Semantic Segmentation Project Introduction
Semantic segmentation is an exciting field of computer vision that involves classifying each pixel in an image into a particular class. This project focuses on simplifying the use of state-of-the-art semantic segmentation models and providing extensive datasets to help developers build efficient segmentation solutions using PyTorch.
Overview
This project serves as a comprehensive resource for anyone looking to explore and implement semantic segmentation tasks. With a variety of high-accuracy models and diverse datasets, it caters to both traditional segmentation needs and customizable use cases. Future updates are expected to align with the latest PyTorch versions and include new models and documentation for custom datasets. The anticipated completion date for these updates is May 2024.
Planned Updates
The project is set to undergo significant improvements, aiming to enhance the entire training pipeline. Here's what users can look forward to:
- Integration of baseline pre-trained models and updated ideas.
- Seamless compatibility with state-of-the-art backbone models, supplemented by detailed tutorials.
- Guidance for employing the models with custom datasets.
- Distributed training support for better performance and scalability.
Additional planned changes include reducing the number of datasets and models to focus on significant examples while providing tutorials for custom datasets. Current augmentation methods will be replaced with official torchvisionv2 transforms, and the project will continue to support model conversion and inference with other frameworks.
Current Features
The project currently supports various tasks, including:
- Scene Parsing
- Human Parsing
- Face Parsing
- Medical Image Segmentation (upcoming)
In addition, it offers:
- Over 20 datasets
- More than 15 state-of-the-art backbones
- 10+ state-of-the-art semantic segmentation models
- Export and inference capabilities in PyTorch, ONNX, TFLite, and OpenVINO
Model Zoo
The project supports numerous backbones, including well-known models like ResNet, MobileNetV2, MiT, and ConvNeXt, each with its unique features and benefits. The supported segmentation methods include popular approaches like FCN, UPerNet, and SegFormer, alongside cutting-edge methods like CondNet and Lawin. Some standalone models such as BiSeNetv2 and DDRNet are also supported, offering flexibility in model choice.
Supported Datasets
The project can handle a wide range of datasets across various domains:
- Scene Parsing: Includes datasets like ADE20K and CityScapes.
- Human Parsing: Covers datasets such as MHPv2 and CIHP.
- Face Parsing: Features datasets including HELEN and CelebAMaskHQ.
- Other categories are also supported with datasets like SUIM for underwater scenarios.

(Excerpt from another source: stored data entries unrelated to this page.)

-- ==== Sys2Proof/Machine/Assembler.lean ====
section
/-! DEFINITION. The assembler syntax of 30_encoding.md R67 (the spec's own choice, D19), over lists of characters. It
stands on the host's side: the core itself sees words only. What R67 leaves open (blank lines, spaces and tabs, letter
case of hex digits) is in log 13. -/

namespace Sys2Proof.Machine

/-- Why a line is refused. -/
inductive AsmError where
  /-- The first part is no mnemonic of R67 and not `.word`. -/
  | unknownMnemonic
  /-- The literal is not decimal, `0x` hex or `0b` binary. -/
  | badLiteral
  /-- The literal is outside 0..255 (0..65535 for `.word`): refused, never masked. -/
  | outOfRange
  /-- Not one mnemonic and one literal. -/
  | malformed
  deriving DecidableEq, Repr

/-- The value of a digit character in a base. -/
def digitValue (base : Nat) (c : Char) : Option Nat :=
  let n := c.toNat
  let v :=
    if 48 ≤ n ∧ n ≤ 57 then n - 48
    else if 97 ≤ n ∧ n ≤ 102 then n - 87
    else if 65 ≤ n ∧ n ≤ 70 then n - 55
    else base
  if v < base then some v else none

/-- The value of a digit string, the first digit highest, on top of the value read so far. -/
def digitsValue (base : Nat) : List Char → Nat → Option Nat
  | [], acc => some acc
  | c :: cs, acc =>
    match digitValue base c with
    | some v => digitsValue base cs (acc * base + v)
    | none => none

/-- A nonempty digit string. -/
def numberValue (base : Nat) : List Char → Option Nat
  | [] => none
  | c :: cs => digitsValue base (c :: cs) 0

/-- "a decimal, `0x` hex or `0b` binary literal" (R67). -/
def literalValue : List Char → Option Nat
  | '0' :: 'x' :: cs => numberValue 16 cs
  | '0' :: 'b' :: cs => numberValue 2 cs
  | cs => numberValue 10 cs

/-- The mnemonics, "written in lower case" (R67). -/
def mnemonicOp (cs : List Char) : Option Op :=
  if cs = ['s', 'u', 'b'] then some .sub
  else if cs = ['i', 'n', 'v', 's', 'u', 'b'] then some .invsub
  else if cs = ['p', 'e', 'r', 'm'] then some .perm
  else if cs = ['i', 'n', 'v', 'p', 'e', 'r', 'm'] then some .invperm
  else if cs = ['e', 'n', 'c'] then some .enc
  else if cs = ['d', 'e', 'c'] then some .dec
  else none

/-- "A `;` starts a comment" (R67). -/
def stripComment (line : List Char) : List Char := line.takeWhile fun c => c ≠ ';'

/-- The parts of a line between spaces and tabs; `cur` is the part read so far, reversed. -/
def splitParts : List Char → List Char → List (List Char)
  | [], cur => if cur.isEmpty then [] else [cur.reverse]
  | c :: cs, cur =>
    if c = ' ' ∨ c = '\t' then
      if cur.isEmpty then splitParts cs [] else cur.reverse :: splitParts cs []
    else splitParts cs (c :: cur)

/-- A line's word from its parts: `<mnemonic> <imm8>` or `.word <imm16>`; an empty line has none (R67). -/
def assembleParts : List (List Char) → Except AsmError (Option Word)
  | [] => .ok none
  | [m, lit] =>
    if m = ['.', 'w', 'o', 'r', 'd'] then
      match literalValue lit with
      | none => .error .badLiteral
      | some n => if fitsWord n then .ok (some (BitVec.ofNat 16 n)) else .error .outOfRange
    else
      match mnemonicOp m with
      | none => .error .unknownMnemonic
      | some op =>
        match literalValue lit with
        | none => .error .badLiteral
        | some n => if fitsByte n then .ok (some (asm op (BitVec.ofNat 8 n))) else .error .outOfRange
  | _ => .error .malformed

/-- One line of a listing. -/
def assembleLine (line : List Char) : Except AsmError (Option Word) :=
  assembleParts (splitParts (stripComment line) [])

/-- A listing, "one command per line" (R67): the words in order, or the first refusal. -/
def assemble : List (List Char) → Except AsmError (List Word)
  | [] => .ok []
  | line :: rest =>
    match assembleLine line, assemble rest with
    | .error e, _ => .error e
    | .ok _, .error e => .error e
    | .ok none, .ok ws => .ok ws
    | .ok (some w), .ok ws => .ok (w :: ws)

end Sys2Proof.Machine
end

For a full list of supported datasets, users can refer to the project's documentation.
Using the Project
Installation
Ensure you have Python 3.6 or above, along with PyTorch 1.8.1 and torchvision 0.9.1. Clone the repository and install the project with:
$ git clone https://github.com/sithu31296/semantic-segmentation
$ cd semantic-segmentation
$ pip install -e .
Configuration
Users need to create a configuration file in the configs
directory, which is essential for training, evaluation, and prediction processes.
Training
To train a model on a single GPU, use:
$ python tools/train.py --cfg configs/CONFIG_FILE.yaml
For multi-GPU training, enable the DDP
field in the config file and execute:
$ python -m torch.distributed.launch --nproc_per_node=2 --use_env tools/train.py --cfg configs/<CONFIG_FILE_NAME>.yaml
Evaluation and Inference
Configure the MODEL_PATH
in the configuration file to evaluate your trained model, or adjust the config parameters for inference to specify the desired models and datasets. The results will be saved in the designated SAVE_DIR
.
Export and Inference with Other Frameworks
The project allows conversion to ONNX and CoreML formats using:
$ python tools/export.py --cfg configs/<CONFIG_FILE_NAME>.yaml
It also supports inference in ONNX, OpenVINO, and TFLite formats using corresponding scripts.
Overall, the Semantic Segmentation project provides a robust and flexible framework for developing segmentation models tailored to specific needs while ensuring ease of use and high performance.